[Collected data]
- - - - - - -

/-! ### Ending work and landing (R200, R207, R211, R212) -/

/-- VALUE of a hod that is done (R211). -/
def doneValue (cycles kn : Nat) : Nat := cycles % 2 ^ 32 + kn % 128 * 2 ^ 32
/-- A landing ends with an error: no further line of the hod is written, and it counts as landed; what is left of the hod still runs (R212). -/
def Entry.landError (e : Entry) (l : Landing) (st : Nat) (a : Nat) : Entry :=
  { e.record l.hod st (2 * 2 ^ 48 + a % 2 ^ 48) with lands := e.lands.filter fun x => decide (x.hod ≠ l.hod) }
/-- A landing is complete: every line has been acknowledged (R207). -/
def Entry.landDone (e : Entry) (l : Landing) (cycle : Nat) : Entry :=
  let e' := if l.last then e.record l.hod 0 (doneValue (cycle - l.start) (e.kiln.getD 0)) else e
  { e' with lands := e.lands.drop 1 }
/-- Write the lines of a landing in order from line `i` on, until none is left or one faults or stalls: the machine, the line reached, and how it ended there. -/
def State.landRun (s : State) (u : Agent) : Nat → List LandLine → State × Nat × Option (Word × Moved Line)
  | i, [] => (s, i, none)
  | i, x :: more =>
    match s.unitWrite u x.ea x.bytes with
    | (s, .ok _) => s.landRun u (i + 1) more
    | (s, r) => (s, i, some (x.ea, r))
/-- The holder under which a landing reloads its pallet: one that is replayed is PARKED until it ends (Table 8.6). -/
def Entry.reloadsAs (e : Entry) (h : PalletHolder) : PalletHolder :=
  match e.stage, h with
  | .replaying _, .temp i => .parked i
  | _, h => h
/-- The first landing of an entry goes on from its pallet, which is reloaded first if it was saved meanwhile (R204, R207, R212). The answer says whether the entry may go on to its next landing. -/
def State.landFirst (s : State) (e : Entry) (kn : Nat) (l : Landing) : State × Bool :=
  let h := e.hods.getD l.hod 0
  let holder := e.holderOf h
  let pins := holder :: s.runningHolders kn ++ (s.landers kn).map Entry.landHolder
  let s := if s.hasPallet kn holder then s else (s.holdPallet (e.palletToken holder) kn e.vd (e.reloadsAs holder) pins).1
  if !(s.hasPallet kn holder) then (s, false)
  else
    match s.landRun e.view l.next ((landLines h l.rep (s.palletOf kn holder)).drop l.next) with
    | (s, _, none) => ((s.usePallet kn holder).modEntry e.id fun e => e.landDone l s.cycle, true)
    | (s, i, some (ea, r)) =>
      let s := if i = l.next then s else s.usePallet kn holder
      let s := s.modEntry e.id fun e => { e with lands := { l with next := i } :: e.lands.drop 1 }
      match r with
      | .ok _ | .stall => (s, false)
      | .fault c =>
        let (n, s) := s.choose
        (s.modEntry e.id fun e => e.landError l (faultStatus c n) ea.toNat, true)
      | .demand ipa =>
        let d := s.nextId
        let s := s.postDemand e.vd ipa ea (.landing e.id)
        ((s.modEntry e.id fun e => { e with stage := .parkedLanding d }).parkTemp e.id, false)
/-- Land what an entry has to land, in order; `fuel` bounds its landings. -/
def State.landOn (s : State) (id : Nat) : Nat → State
  | 0 => s
  | fuel + 1 =>
    match s.entry? id with
    | none => s
    | some e =>
      match e.kiln, e.lands with
      | some kn, l :: _ =>
        let (s, more) := s.landFirst e kn l
        if more then s.landOn id fuel else s
      | _, _ => s
/-- An entry whose replay has ended, and whose messages up to a fatal one have been sent as far as an earlier hod has no work left, goes back to the head of its lane with the work that is left; with none left it has landed (R212). A pull that a demand fault still holds holds it on. -/
def State.replayOver (s : State) (id : Nat) : State :=
  s.modEntry id fun e =>
    match e.stage with
    | .replaying n =>
      if e.lands ≠ [] ∨ e.runs ≠ [] ∨ (e.sent < n ∧ KMap.has e.statuses e.sent) then e
      else
        match s.demands.find? fun d => decide (d.who = .pull id) with
        | some d => { e with stage := .parkedPull d.id }
        | none => if e.nextWork.isSome then { e with stage := .waiting } else { e with stage := .granted }
    | .waiting | .granted | .parkedPull _ | .parkedLanding _ => e
/-- May an entry write its landings now: no demand fault holds one? -/
def Entry.landing (e : Entry) : Bool :=
  match e.stage with
  | .waiting | .granted | .parkedPull _ | .replaying _ => true
  | .parkedLanding _ => false
/-- Land what an entry may land now, and free what it then no longer needs. -/
def State.land (s : State) (id : Nat) : State :=
  match s.entry? id with
  | none => s
  | some e =>
    let s := if s.mayLand e && e.landing then s.landOn id (e.lands.length + 1) else s
    (((s.replayOver id).leaveKiln id).settleEntry id).noteEligible
/-- What the end of a run adds to its entry: a status, or a landing; an MMA with repetitions left goes on (R200, R207), also after an error of its landing (R212). An MMA or a ZERO has written its pallet until now (R204). -/
def State.endRun (s : State) (kn : Nat) (e : Entry) (r : Run) : State :=
  let h := e.hods.getD r.hod 0
  let lands := decide (hodOp h = 5) || (decide (hodOp h = 3) && hodLandf h)
  let more := decide (hodOp h = 3 ∧ r.rep + 1 < hodReps h)
  let f := fun (e : Entry) =>
    let e := { e with runs := e.runs.filter fun x => decide (x ≠ r) }
    let goOn := if more then some (r.hod, r.rep + 1, r.start) else e.resume
    if r.silent then e
    else if KMap.has e.statuses r.hod then { e with resume := goOn }
    else if r.status ≠ 0 then e.record r.hod r.status 0
    else if lands then { e with lands := e.lands ++ [⟨r.hod, r.rep, r.start, !more, 0⟩], resume := goOn }
    else e.record r.hod 0 (doneValue (r.stop - r.start) kn)
  let s := if usesPallet h && decide (hodOp h ≠ 5 ∧ r.status = 0) then s.usePallet kn (e.holderOf h) else s
  (s.modEntry e.id f).modKiln kn fun k => k.unstage e.id r.hod r.rep
/-- HOD_END: a hod, or a repetition of it, has finished its scheduled work and begins landing (R200). -/
def execHodEnd (id : Nat) (s : State) : Out :=
  match s.entry? id with
  | none => .next s
  | some e =>
    match e.kiln, e.runs.find? fun r => decide (r.stop ≤ s.cycle) with
    | some kn, some r => .next ((s.endRun kn e r).land id)
    | _, _ => .next s

/-- Has every earlier entry of a lane sent its messages (R108)? -/
def State.maySend (s : State) (e : Entry) : Bool :=
  ((s.laneOf e.master e.lane).takeWhile fun x => decide (x.id ≠ e.id)).all fun x => decide (x.hods.length ≤ x.sent)
/-- The next hod of an entry, in train order, sends its completion message (R108, R211). -/
def State.sendNext (s : State) (id : Nat) : State :=
  match s.entry? id with
  | none => s
  | some e =>
    match KMap.find? e.statuses e.sent with
    | some (st, v) =>
      if s.maySend e then
        let m : InboxEntry := ⟨inboxWord (e.ticket + e.sent) e.lane st 1, wrap v⟩
        let s := s.modVd e.vd fun v => { v with hiresDone := v.hiresDone + 1 }
        (s.modEntry id fun e => { e with sent := e.sent + 1 }).post e.ctx (some e.lane) m
      else s
    | none => s
/-- HOD_COMPLETE: the next hod of an entry sends its completion message (R108, R211); lines that stalled are landed first, and a fatal message lets the work that is left go on (R212). -/
def execHodComplete (id : Nat) (s : State) : Out := .next (((s.land id).sendNext id).land id)

/-! ### Demand faults of kilns (R212, R213) -/

/-- A pull or landing that a demand fault held goes on after RETRY: a landing is replayed from the line that faulted, and work that is left waits for a grant at the head of its lane (R212, R213). A pull of an entry whose landing is held or replayed waits for that. -/
def State.entryRetry (s : State) (id : Nat) (pull : Bool) : State :=
  match s.entry? id with
  | none => s
  | some e =>
    match e.stage with
    | .parkedPull _ => if pull then (s.modEntry id fun e => { e with stage := .waiting }).noteEligible else s
    | .parkedLanding _ => if pull then s else (s.modEntry id fun e => { e with stage := .replaying 0 }).land id
    | .waiting | .granted | .replaying _ => s
/-- FATAL for a held pull: its hod ends with an error that names the operand (R213). -/
def State.pullFatal (s : State) (e : Entry) (va : Word) : State :=
  match e.nextWork with
  | some (i, rep, _, silent) =>
    let o := match (pullLines (e.hods.getD i 0) rep).find? fun x => decide (x.1 = va.toNat) with
      | some x => x.2
      | none => 0
    s.pullFails e.id (if silent then e.nextHod else i) 0x20 (o * 2 ^ 48 + va.toNat % 2 ^ 48)
  | none => s
/-- FATAL for a held pull or landing (R212, R213): a landing's hod completes with an error, and the work that is left waits until its message has been sent. -/
def State.entryFatal (s : State) (id : Nat) (va : Word) (pull : Bool) : State :=
  match s.entry? id with
  | none => s
  | some e =>
    match e.stage with
    | .parkedPull _ => if pull then s.pullFatal e va else s
    | .parkedLanding _ =>
      if pull then s.pullFatal e va
      else
        match e.lands with
        | l :: _ => (s.modEntry id fun e => { e.landError l 0x20 va.toNat with stage := .replaying (l.hod + 1) }).land id
        | [] => s
    | .replaying _ => if pull then s.pullFatal e va else s
    | .waiting | .granted => s

end Sys2Proof.Machine
end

- - - - - - -

Read through the records above and copy the lines that contain "completion".

/-- The next hod of an entry, in train order, sends its completion message (R108, R211). -/
/-- HOD_COMPLETE: the next hod of an entry sends its completion message (R108, R211); lines that stalled are landed first, and a fatal message lets the work that is left go on (R212). -/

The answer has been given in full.